Documentos de Académico
Documentos de Profesional
Documentos de Cultura
La propaganda estatal es aquella procedente del Estado hacia sus ciudadanos. La finalidad de
la misma, es conseguir la aceptación o admiración de la sociedad hacia su sistema de gobierno
o gobernador. Pese a que ha estado presente desde los inicios de la política, esta ha ido variando
y adaptándose a los distintos avances tecnológicos.

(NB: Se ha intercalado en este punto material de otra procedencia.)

-- ==== Sys2Proof/Laws/KeptEffects.lean ====
section
/-! SUPPORT. Every effect of Machine/Effects.lean keeps what `Kept` says. -/
set_option Elab.async false
namespace Sys2Proof.Machine

variable {m : Nat} {s₀ : State}

theorem fcoEn_kept (hm : Has m 0x400008a) (x0 : ℕ) (x1 : ℕ) (s : State)
    (hs : Kept m s₀ s) :
    Kept m s₀ (fcoEn x0 x1 s) := by
  unfold fcoEn
  dsimp only
  apply Kept.ite
  · intro h2
    apply Kept.ite
    · intro h4
      apply wr_kept (hm.sub rfl)
      assumption
    · intro h4
      apply emit_kept (hm.sub rfl)
      apply wr_kept (hm.sub rfl)
      apply setClaim_kept (hm.sub rfl)
      apply wr_kept (hm.sub rfl)
      assumption
  · intro h2
    apply wr_kept (hm.sub rfl)
    apply unclaim_kept (hm.sub rfl)
    apply wr_kept (hm.sub rfl)
    assumption

theorem pktEffect_kept (hm : Has m 0x56278ee) (x0 : ℕ) (x1 : ℕ) (x2 : ℕ) (x3 : ℕ) (x4 : ℕ) (x5 : Bytes) (s : State)
    (hs : Kept m s₀ s) :
    OptAll (Kept m s₀) (pktEffect x0 x1 x2 x3 x4 x5 s) := by
  unfold pktEffect
  apply OptAll.ite
  · intro h1
    dsimp only
    apply OptAll.ite
    · intro h4
      apply OptAll.some
      apply portEn_kept (hm.sub rfl)
      assumption
    · intro h4
      apply OptAll.ite
      · intro h6
        apply OptAll.some
        apply congestPort_kept (hm.sub rfl)
        apply wr_kept (hm.sub rfl)
        assumption
      · exact fun _ => OptAll.none
  · intro h1
    apply OptAll.ite
    · intro h3
      apply OptAll.some
      apply settle_kept (hm.sub rfl)
      apply wr_kept (hm.sub rfl)
      assumption
    · intro h3
      apply OptAll.ite
      · intro h5
        apply OptAll.some
        apply settle_kept (hm.sub rfl)
        apply wr_kept (hm.sub rfl)
        assumption
      · intro h5
        apply OptAll.ite
        · intro h7
          apply OptAll.some
          apply fcoEn_kept (hm.sub rfl)
          assumption
        · intro h7
          apply OptAll.ite
          · intro h9
            apply OptAll.some
            apply fcoSync_kept (hm.sub rfl)
            apply keyStore_kept (hm.sub rfl)
            assumption
          · exact fun _ => OptAll.none

theorem pktEffect_elim {x0 : ℕ} {x1 : ℕ} {x2 : ℕ} {x3 : ℕ} {x4 : ℕ} {x5 : Bytes} {s : State}  {t : State} (hm : Has m 0x56278ee) (e : (pktEffect x0 x1 x2 x3 x4 x5 s) = (some t))
    (hs : Kept m s₀ s) : Kept m s₀ t := by
  have hk := pktEffect_kept hm x0 x1 x2 x3 x4 x5 s hs
  rw [e] at hk
  exact (OptAll.elim hk rfl)

theorem dmaEffect_kept (hm : Has m 0x402008a) (x0 : ℕ) (x1 : ℕ) (x2 : ℕ) (s : State)
    (hs : Kept m s₀ s) :
    OptAll (Kept m s₀) (dmaEffect x0 x1 x2 s) := by
  unfold dmaEffect
  apply OptAll.ite
  · intro h1
    apply OptAll.some
    apply dmaEn_kept (hm.sub rfl)
    assumption
  · exact fun _ => OptAll.none

theorem dmaEffect_elim {x0 : ℕ} {x1 : ℕ} {x2 : ℕ} {s : State}  {t : State} (hm : Has m 0x402008a) (e : (dmaEffect x0 x1 x2 s) = (some t))
    (hs : Kept m s₀ s) : Kept m s₀ t := by
  have hk := dmaEffect_kept hm x0 x1 x2 s hs
  rw [e] at hk
  exact (OptAll.elim hk rfl)

theorem sigMode_kept (hm : Has m 0x10002) (x0 : ℕ) (x1 : ℕ) (s : State)
    (hs : Kept m s₀ s) :
    Kept m s₀ (sigMode x0 x1 s) := by
  unfold sigMode
  apply Kept.ite
  · exact fun _ => by assumption
  · intro h1
    apply cmpUpd_kept (hm.sub rfl)
    apply wr_kept (hm.sub rfl)
    apply wr_kept (hm.sub rfl)
    assumption

theorem profileLoad_kept (hm : Has m 0x2) (x0 : ℕ) (s : State)
    (hs : Kept m s₀ s) :
    Kept m s₀ (profileLoad x0 s) := by
  unfold profileLoad
  dsimp only
  apply wrI_kept (hm.sub rfl)
  apply wrI_kept (hm.sub rfl)
  apply wrI_kept (hm.sub rfl)
  apply wr_kept (hm.sub rfl)
  assumption

theorem vidEffect_kept (hm : Has m 0x108002) (x0 : ℕ) (x1 : ℕ) (x2 : ℕ) (s : State)
    (hs : Kept m s₀ s) :
    OptAll (Kept m s₀) (vidEffect x0 x1 x2 s) := by
  unfold vidEffect
  apply OptAll.ite
  · exact fun _ => OptAll.none
  · intro h1
    apply OptAll.ite
    · intro h3
      apply OptAll.some
      apply decEn_kept (hm.sub rfl)
      assumption
    · intro h3
      apply OptAll.ite
      · intro h5
        apply OptAll.some
        apply encEn_kept (hm.sub rfl)
        assumption
      · exact fun _ => OptAll.none

theorem vidEffect_elim {x0 : ℕ} {x1 : ℕ} {x2 : ℕ} {s : State}  {t : State} (hm : Has m 0x108002) (e : (vidEffect x0 x1 x2 s) = (some t))
    (hs : Kept m s₀ s) : Kept m s₀ t := by
  have hk := vidEffect_kept hm x0 x1 x2 s hs
  rw [e] at hk
  exact (OptAll.elim hk rfl)

theorem boothWrite_kept (hm : Has m 0x4000082) (x0 : ℕ) (x1 : ℕ) (x2 : ℕ) (s : State)
    (hs : Kept m s₀ s) :
    Kept m s₀ (boothWrite x0 x1 x2 s) := by
  unfold boothWrite
  dsimp only
  split
  · apply setClaim_kept (hm.sub rfl)
    apply wr_kept (hm.sub rfl)
    split
    · apply unclaim_kept (hm.sub rfl)
      assumption
    · assumption
  · apply wr_kept (hm.sub rfl)
    split
    · apply unclaim_kept (hm.sub rfl)
      assumption
    · assumption

theorem mixEffect_kept (hm : Has m 0x44008ea) (x0 : ℕ) (x1 : ℕ) (x2 : ℕ) (x3 : ℕ) (s : State)
    (hs : Kept m s₀ s) :
    OptAll (Kept m s₀) (mixEffect x0 x1 x2 x3 s) := by
  unfold mixEffect
  apply OptAll.ite
  · intro h1
    apply OptAll.some
    apply trimWrite_kept (hm.sub rfl)
    assumption
  · intro h1
    apply OptAll.ite
    · intro h3
      apply OptAll.some
      apply outGainWrite_kept (hm.sub rfl)
      assumption
    · intro h3
      apply OptAll.ite
      · intro h5
        apply OptAll.some
        apply outMuteWrite_kept (hm.sub rfl)
        assumption
      · intro h5
        apply OptAll.ite
        · intro h7
          apply OptAll.some
          apply tmFollow_kept (hm.sub rfl)
          apply wr_kept (hm.sub rfl)
          assumption
        · intro h7
          apply OptAll.ite
          · intro h9
            apply OptAll.some
            apply tmRetarget_kept (hm.sub rfl)
            apply wr_kept (hm.sub rfl)
            assumption
          · intro h9
            apply OptAll.ite
            · intro h11
              dsimp only
              apply OptAll.ite
              · intro h14
                apply OptAll.some
                apply boothWrite_kept (hm.sub rfl)
                assumption
              · intro h14
                apply OptAll.ite
                · intro h16
                  apply OptAll.some
                  apply Kept.ite
                  · exact fun _ => by assumption
                  · intro h19
                    apply relaySend_kept (hm.sub rfl)
                    apply wr_kept (hm.sub rfl)
                    assumption
                · intro h16
                  apply OptAll.ite
                  · intro h18
                    apply OptAll.some
                    apply langFade_kept (hm.sub rfl)
                    apply wr_kept (hm.sub rfl)
                    assumption
                  · exact fun _ => OptAll.none
            · intro h11
              apply OptAll.ite
              · intro h13
                apply OptAll.some
                apply loudEn_kept (hm.sub rfl)
                assumption
              · intro h13
                apply OptAll.ite
                · intro h15
                  apply OptAll.some
                  apply deskEn_kept (hm.sub rfl)
                  assumption
                · exact fun _ => OptAll.none

theorem mixEffect_elim {x0 : ℕ} {x1 : ℕ} {x2 : ℕ} {x3 : ℕ} {s : State}  {t : State} (hm : Has m 0x44008ea) (e : (mixEffect x0 x1 x2 x3 s) = (some t))
    (hs : Kept m s₀ s) : Kept m s₀ t := by
  have hk := mixEffect_kept hm x0 x1 x2 x3 s hs
  rw [e] at hk
  exact (OptAll.elim hk rfl)

theorem fwdEffect_kept (hm : Has m 0x44278ea) (x0 : ℕ) (x1 : ℕ) (x2 : ℕ) (s : State)
    (hs : Kept m s₀ s) :
    OptAll (Kept m s₀) (fwdEffect x0 x1 x2 s) := by
  unfold fwdEffect
  dsimp only
  apply OptAll.ite
  · intro h2
    apply OptAll.some
    apply legEn_kept (hm.sub rfl)
    assumption
  · intro h2
    apply OptAll.ite
    · intro h4
      apply OptAll.some
      apply setSource_kept (hm.sub rfl)
      assumption
    · exact fun _ => OptAll.none

theorem fwdEffect_elim {x0 : ℕ} {x1 : ℕ} {x2 : ℕ} {s : State}  {t : State} (hm : Has m 0x44278ea) (e : (fwdEffect x0 x1 x2 s) = (some t))
    (hs : Kept m s₀ s) : Kept m s₀ t := by
  have hk := fwdEffect_kept hm x0 x1 x2 s hs
  rw [e] at hk
  exact (OptAll.elim hk rfl)

theorem sourcePrio_kept (hm : Has m 0x400062) (x0 : ℕ) (x1 : ℕ) (s : State)
    (hs : Kept m s₀ s) :
    Kept m s₀ (sourcePrio x0 x1 s) := by
  unfold sourcePrio
  dsimp only
  apply reselect_kept (hm.sub rfl)
  apply wr_kept (hm.sub rfl)
  assumption

theorem isbEffect_kept (hm : Has m 0x44008ea) (x0 : ℕ) (x1 : ℕ) (x2 : ℕ) (s : State)
    (hs : Kept m s₀ s) :
    OptAll (Kept m s₀) (isbEffect x0 x1 x2 s) := by
  unfold isbEffect
  dsimp only
  apply OptAll.ite
  · intro h2
    apply OptAll.some
    apply sourcePrio_kept (hm.sub rfl)
    assumption
  · intro h2
    apply OptAll.ite
    · intro h4
      apply OptAll.some
      apply profileLoad_kept (hm.sub rfl)
      assumption
    · intro h4
      apply OptAll.ite
      · intro h6
        apply OptAll.some
        apply ppsEn_kept (hm.sub rfl)
        assumption
      · intro h6
        apply OptAll.ite
        · intro h8
          apply OptAll.some
          apply lxEn_kept (hm.sub rfl)
          assumption
        · intro h8
          apply OptAll.ite
          · intro h10
            apply OptAll.some
            apply lxIdle_kept (hm.sub rfl)
            assumption
          · intro h10
            apply OptAll.ite
            · intro h12
              apply OptAll.some
              apply slewLimit_kept (hm.sub rfl)
              assumption
            · intro h12
              apply OptAll.ite
              · intro h14
                apply OptAll.some
                apply wr_kept (hm.sub rfl)
                refine Kept.isb_put (hm.sub rfl) ?_
                assumption
              · exact fun _ => OptAll.none

theorem isbEffect_elim {x0 : ℕ} {x1 : ℕ} {x2 : ℕ} {s : State}  {t : State} (hm : Has m 0x44008ea) (e : (isbEffect x0 x1 x2 s) = (some t))
    (hs : Kept m s₀ s) : Kept m s₀ t := by
  have hk := isbEffect_kept hm x0 x1 x2 s hs
  rw [e] at hk
  exact (OptAll.elim hk rfl)

theorem trfEffect_kept (hm : Has m 0x2002) (x0 : ℕ) (x1 : ℕ) (x2 : ℕ) (x3 : ℕ) (x4 : ℕ) (s : State)
    (hs : Kept m s₀ s) :
    OptAll (Kept m s₀) (trfEffect x0 x1 x2 x3 x4 s) := by
  unfold trfEffect
  apply OptAll.ite
  · intro h1
    apply OptAll.some
    apply polWrite_kept (hm.sub rfl)
    assumption
  · intro h1
    apply OptAll.ite
    · intro h3
      apply OptAll.some
      apply shaperChange_kept (hm.sub rfl)
      · intro y06 h7
        apply wr_kept (hm.sub rfl)
        assumption
      · assumption
    · intro h3
      apply OptAll.ite
      · intro h5
        apply OptAll.some
        apply classChange_kept (hm.sub rfl)
        · intro y08 h9
          apply wr_kept (hm.sub rfl)
          assumption
        · assumption
      · exact fun _ => OptAll.none

theorem trfEffect_elim {x0 : ℕ} {x1 : ℕ} {x2 : ℕ} {x3 : ℕ} {x4 : ℕ} {s : State}  {t : State} (hm : Has m 0x2002) (e : (trfEffect x0 x1 x2 x3 x4 s) = (some t))
    (hs : Kept m s₀ s) : Kept m s₀ t := by
  have hk := trfEffect_kept hm x0 x1 x2 x3 x4 s hs
  rw [e] at hk
  exact (OptAll.elim hk rfl)

theorem dspEffect_kept (hm : Has m 0xa06) (x0 : ℕ) (x1 : ℕ) (x2 : ℕ) (x3 : Bytes) (s : State)
    (hs : Kept m s₀ s) :
    OptAll (Kept m s₀) (dspEffect x0 x1 x2 x3 s) := by
  unfold dspEffect
  apply OptAll.ite
  · intro h1
    apply OptAll.some
    apply imageWritten_kept (hm.sub rfl)
    apply wrBlob_kept (hm.sub rfl)
    assumption
  · intro h1
    apply OptAll.ite
    · intro h3
      apply OptAll.some
      apply tickEn_kept (hm.sub rfl)
      assumption
    · exact fun _ => OptAll.none

theorem dspEffect_elim {x0 : ℕ} {x1 : ℕ} {x2 : ℕ} {x3 : Bytes} {s : State}  {t : State} (hm : Has m 0xa06) (e : (dspEffect x0 x1 x2 x3 s) = (some t))
    (hs : Kept m s₀ s) : Kept m s₀ t := by
  have hk := dspEffect_kept hm x0 x1 x2 x3 s hs
  rw [e] at hk
  exact (OptAll.elim hk rfl)

theorem cmpEffect_kept (hm : Has m 0x118002) (x0 : ℕ) (x1 : ℕ) (x2 : ℕ) (s : State)
    (hs : Kept m s₀ s) :
    OptAll (Kept m s₀) (cmpEffect x0 x1 x2 s) := by
  unfold cmpEffect
  apply OptAll.ite
  · intro h1
    apply OptAll.some
    apply outEn_kept (hm.sub rfl)
    assumption
  · intro h1
    apply OptAll.ite
    · intro h3
      apply OptAll.some
      apply sigMode_kept (hm.sub rfl)
      assumption
    · intro h3
      apply OptAll.ite
      · intro h5
        apply OptAll.some
        apply ovlBase_kept (hm.sub rfl)
        assumption
      · exact fun _ => OptAll.none
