-- ==== Sys2Proof/Laws/KeptCarrier.lean ====
section
/-! SUPPORT. Every effect of Machine/Carrier.lean keeps what `Kept` says. -/
set_option Elab.async false
namespace Sys2Proof.Machine

variable {m : Nat} {s₀ : State}

theorem serveNode_kept (hm : Has m 0x7fffffe) (x0 : Inst) (x1 : Bytes) (s : State)
    (hs : Kept m s₀ s) :
    Kept m s₀ (serveNode x0 x1 s) := by
  unfold serveNode
  dsimp only
  apply Kept.ite
  · exact fun _ => by assumption
  · intro h2
    apply Kept.ite
    · intro h4
      apply notServed_kept (hm.sub rfl)
      apply touch_kept (hm.sub rfl)
      assumption
    · intro h4
      apply Kept.ite
      · intro h6
        apply answerReq_kept (hm.sub rfl)
        assumption
      · intro h6
        apply Kept.ite
        · intro h8
          apply transact_kept (hm.sub rfl)
          assumption
        · intro h8
          split
          · apply answerReq_kept (hm.sub rfl)
            apply sealNow_elim (hm.sub rfl) (by assumption)
            assumption
          · apply Kept.ite
            · intro h11
              apply transact_kept (hm.sub rfl)
              apply sealNow_elim (hm.sub rfl) (by assumption)
              assumption
            · intro h11
              apply answerReq_kept (hm.sub rfl)
              apply touch_kept (hm.sub rfl)
              apply sealNow_elim (hm.sub rfl) (by assumption)
              assumption

theorem malformedReply_kept (hm : Has m 0x4230da) (x0 : Inst) (x1 : Bytes) (s : State)
    (hs : Kept m s₀ s) :
    Kept m s₀ (malformedReply x0 x1 s) := by
  unfold malformedReply
  dsimp only
  apply Kept.ite
  · intro h2
    apply bump_kept (hm.sub rfl)
    assumption
  · intro h2
    apply sendRsp_kept (hm.sub rfl)
    apply bump_kept (hm.sub rfl)
    assumption

theorem verifyEnvelope_kept (hm : Has m 0x82) (x0 : Inst) (x1 : Bytes) (s : State)
    (hs : Kept m s₀ s) :
    SndAll (Kept m s₀) (verifyEnvelope x0 x1 s) := by
  unfold verifyEnvelope
  dsimp only
  split
  · apply SndAll.mk
    apply sealNow_elim (hm.sub rfl) (by assumption)
    assumption
  · apply SndAll.mk
    apply upd_kept (hm.sub rfl)
    · intro y04 h5
      refine Kept.dic_put (hm.sub rfl) ?_
      assumption
    · apply sealNow_elim (hm.sub rfl) (by assumption)
      assumption

theorem verifyEnvelope_elim {x0 : Inst} {x1 : Bytes} {s : State} {v0} {t : State} (hm : Has m 0x82) (e : (verifyEnvelope x0 x1 s) = (v0, t))
    (hs : Kept m s₀ s) : Kept m s₀ t := by
  have hk := verifyEnvelope_kept hm x0 x1 s hs
  rw [e] at hk
  exact (SndAll.elim hk rfl)

theorem serveEnvelope_kept (hm : Has m 0x7fffffe) (x0 : Inst) (x1 : Bytes) (s : State)
    (hs : Kept m s₀ s) :
    Kept m s₀ (serveEnvelope x0 x1 s) := by
  unfold serveEnvelope
  dsimp only
  apply Kept.ite
  · exact fun _ => by assumption
  · intro h2
    apply Kept.ite
    · intro h4
      apply malformedReply_kept (hm.sub rfl)
      assumption
    · intro h4
      apply Kept.ite
      · intro h6
        apply notServed_kept (hm.sub rfl)
        apply touch_kept (hm.sub rfl)
        assumption
      · intro h6
        apply Kept.ite
        · intro h8
          apply transact_kept (hm.sub rfl)
          assumption
        · intro h8
          split
          · apply answerReq_kept (hm.sub rfl)
            apply verifyEnvelope_elim (hm.sub rfl) (by assumption)
            assumption
          · apply answerReq_kept (hm.sub rfl)
            apply touch_kept (hm.sub rfl)
            apply verifyEnvelope_elim (hm.sub rfl) (by assumption)
            assumption
          · apply transact_kept (hm.sub rfl)
            apply verifyEnvelope_elim (hm.sub rfl) (by assumption)
            assumption

theorem serveRequest_kept (hm : Has m 0x7fffffe) (x0 : Inst) (x1 : Bytes) (s : State)
    (hs : Kept m s₀ s) :
    Kept m s₀ (serveRequest x0 x1 s) := by
  unfold serveRequest
  apply Kept.ite
  · intro h1
    apply serveNode_kept (hm.sub rfl)
    assumption
  · intro h1
    apply serveEnvelope_kept (hm.sub rfl)
    assumption

theorem execDictReq_kept (hm : Has m 0x7fffffe) (x0 : LHdr) (x1 : Inst) (x2 : Bytes) (s : State)
    (hs : Kept m s₀ s) :
    ResAll (Kept m s₀) (execDictReq x0 x1 x2 s) := by
  unfold execDictReq
  apply onLanok_kept (hm.sub rfl)
  · intro y01 h2
    apply Kept.ite
    · intro h4
      apply pairSend_kept (hm.sub rfl)
      assumption
    · intro h4
      apply serveRequest_kept (hm.sub rfl)
      assumption
  · assumption

theorem nodeSegments_kept (hm : Has m 0x40) (x0 : ℕ) (x1 : ℕ) (x2 : ℕ) (x3 : Bytes) (s : State)
    (hs : Kept m s₀ s) :
    Kept m s₀ (nodeSegments x0 x1 x2 x3 s) := by
  unfold nodeSegments
  split
  · assumption
  · dsimp only
    apply Kept.ite
    · intro h3
      apply trunkUpd_kept (hm.sub rfl)
      assumption
    · intro h3
      apply nodeSegments_kept (hm.sub rfl)
      apply trunkUpd_kept (hm.sub rfl)
      assumption

theorem fieldReply_kept (hm : Has m 0x48) (x0 : Inst) (x1 : Bytes) (s : State)
    (hs : Kept m s₀ s) :
    Kept m s₀ (fieldReply x0 x1 s) := by
  unfold fieldReply
  apply Kept.ite
  · intro h1
    apply canSend_kept (hm.sub rfl)
    assumption
  · intro h1
    apply Kept.ite
    · intro h3
      apply nodeSegments_kept (hm.sub rfl)
      assumption
    · exact fun _ => by assumption

theorem execDictRsp_kept (hm : Has m 0x400048) (x0 : LHdr) (x1 : Inst) (x2 : Bytes) (s : State)
    (hs : Kept m s₀ s) :
    ResAll (Kept m s₀) (execDictRsp x0 x1 x2 s) := by
  unfold execDictRsp
  apply onLanok_kept (hm.sub rfl)
  · intro y01 h2
    apply fieldReply_kept (hm.sub rfl)
    assumption
  · assumption

theorem canFrame.canBusy_kept (hm : Has m 0x48) (x0 : ℕ) (x1 : Bytes) (s : State)
    (hs : Kept m s₀ s) :
    Kept m s₀ (canFrame.canBusy x0 x1 s) := by
  unfold canFrame.canBusy
  dsimp only
  apply canUpd_kept (hm.sub rfl)
  apply canSend_kept (hm.sub rfl)
  assumption

theorem mbxGo_kept (hm : Has m 0x7fffffe) (x0 : ℕ) (s : State)
    (hs : Kept m s₀ s) :
    Kept m s₀ (mbxGo x0 s) := by
  unfold mbxGo
  apply Kept.ite
  · intro h1
    apply bump_kept (hm.sub rfl)
    assumption
  · intro h1
    apply serveEnvelope_kept (hm.sub rfl)
    apply mbxUpd_kept (hm.sub rfl)
    assumption

theorem throughQueue_kept (hm : Has m 0x2301a) (x0 : ℕ) (x1 : Frame) (x2 : State → State) (s : State)
    (hf2 : ∀ y0, Kept m s₀ y0 → (Kept m s₀) (x2 y0)) (hs : Kept m s₀ s) :
    Kept m s₀ (throughQueue x0 x1 x2 s) := by
  unfold throughQueue
  dsimp only
  split
  · apply Kept.snd
    apply admitPacket_kept (hm.sub rfl)
    assumption
  · apply dropEntry_kept (hm.sub rfl)
    apply hf2
    apply Kept.snd
    apply admitPacket_kept (hm.sub rfl)
    assumption

theorem udpDatagram_kept (hm : Has m 0x7fffffe) (x0 : Bytes) (x1 : ℕ) (x2 : Bool) (x3 : Bytes) (s : State)
    (hs : Kept m s₀ s) :
    Kept m s₀ (udpDatagram x0 x1 x2 x3 s) := by
  unfold udpDatagram
  apply Kept.ite
  · exact fun _ => by assumption
  · intro h1
    apply Kept.ite
    · intro h3
      apply bump_kept (hm.sub rfl)
      assumption
    · intro h3
      apply serveEnvelope_kept (hm.sub rfl)
      assumption

theorem mgmtAnswer_kept (hm : Has m 0x2301a) (x0 : Frame) (s : State)
    (hs : Kept m s₀ s) :
    Kept m s₀ (mgmtAnswer x0 s) := by
  unfold mgmtAnswer
  split
  · apply answer_kept (hm.sub rfl)
    assumption
  · apply answer_kept (hm.sub rfl)
    assumption
  · apply answer_kept (hm.sub rfl)
    assumption
  · assumption

theorem mgmtFrame_kept (hm : Has m 0x7fffffe) (x0 : Frame) (s : State)
    (hs : Kept m s₀ s) :
    Kept m s₀ (mgmtFrame x0 s) := by
  unfold mgmtFrame
  dsimp only
  split
  · apply pauseIn_kept (hm.sub rfl)
    apply bumpBy_kept (hm.sub rfl)
    apply bump_kept (hm.sub rfl)
    assumption
  · apply bumpBy_kept (hm.sub rfl)
    apply bump_kept (hm.sub rfl)
    assumption
  · apply Kept.ite
    · intro h3
      split
      · apply throughQueue_kept (hm.sub rfl)
        · intro y06 h7
          apply udpDatagram_kept (hm.sub rfl)
          assumption
        · apply bumpBy_kept (hm.sub rfl)
          apply bump_kept (hm.sub rfl)
          assumption
      · apply bumpBy_kept (hm.sub rfl)
        apply bump_kept (hm.sub rfl)
        assumption
    · intro h3
      apply Kept.ite
      · intro h5
        apply ptpFrame_kept (hm.sub rfl)
        apply bumpBy_kept (hm.sub rfl)
        apply bump_kept (hm.sub rfl)
        assumption
      · intro h5
        apply Kept.ite
        · intro h7
          apply mgmtAnswer_kept (hm.sub rfl)
          apply bumpBy_kept (hm.sub rfl)
          apply bump_kept (hm.sub rfl)
          assumption
        · intro h7
          apply Kept.ite
          · intro h9
            apply toExc_kept (hm.sub rfl)
            apply bumpBy_kept (hm.sub rfl)
            apply bump_kept (hm.sub rfl)
            assumption
          · intro h9
            apply bumpBy_kept (hm.sub rfl)
            apply bump_kept (hm.sub rfl)
            assumption

theorem execMgmtFrameReceived_kept (hm : Has m 0x7fffffe) (x0 : Frame) (s : State)
    (hs : Kept m s₀ s) :
    ResAll (Kept m s₀) (execMgmtFrameReceived x0 s) := by
  unfold execMgmtFrameReceived
  apply ResAll.next
  apply Kept.ite
  · exact fun _ => by assumption
  · intro h2
    apply mgmtFrame_kept (hm.sub rfl)
    assumption

theorem fieldAnswer_kept (hm : Has m 0x48) (x0 : Inst) (x1 : ℕ) (x2 : ℕ) (x3 : ℕ) (x4 : ℕ) (x5 : Status) (x6 : Bytes) (s : State)
    (hs : Kept m s₀ s) :
    Kept m s₀ (fieldAnswer x0 x1 x2 x3 x4 x5 x6 s) := by
  unfold fieldAnswer
  dsimp only
  apply fieldReply_kept (hm.sub rfl)
  apply emit_kept (hm.sub rfl)
  assumption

Pero, ¿quién fue el primer propagandista? Según Virginia García Entero, Profesora Titular de
Arqueología de la Universidad Autónoma de Madrid, fue Octavio Augusto, sobrino de Julio
César1. A pesar de la creencia generalizada de que Julio César fue el primer emperador romano,
en realidad fue su sobrino-nieto y heredero, Octavio Augusto, quien no solo contaba con las
habilidades y herramientas propagandísticas de César, sino también con el apoyo de
Cicerón, uno de los grandes oradores de la época.
La propaganda política romana tuvo muchas influencias de Grecia, sobre todo de la figura de
Alejandro Magno, quien ya empleaba técnicas propagandísticas en sus conquistas. Además, el
avance social dio lugar a la creación del Senado – lugar donde se debatían las cuestiones
estatales –, esto sería fundamental para el desarrollo de la comunicación propagandística, pues
el fin de estos debates era convencer, y los patricios se volvieron expertos en la materia2.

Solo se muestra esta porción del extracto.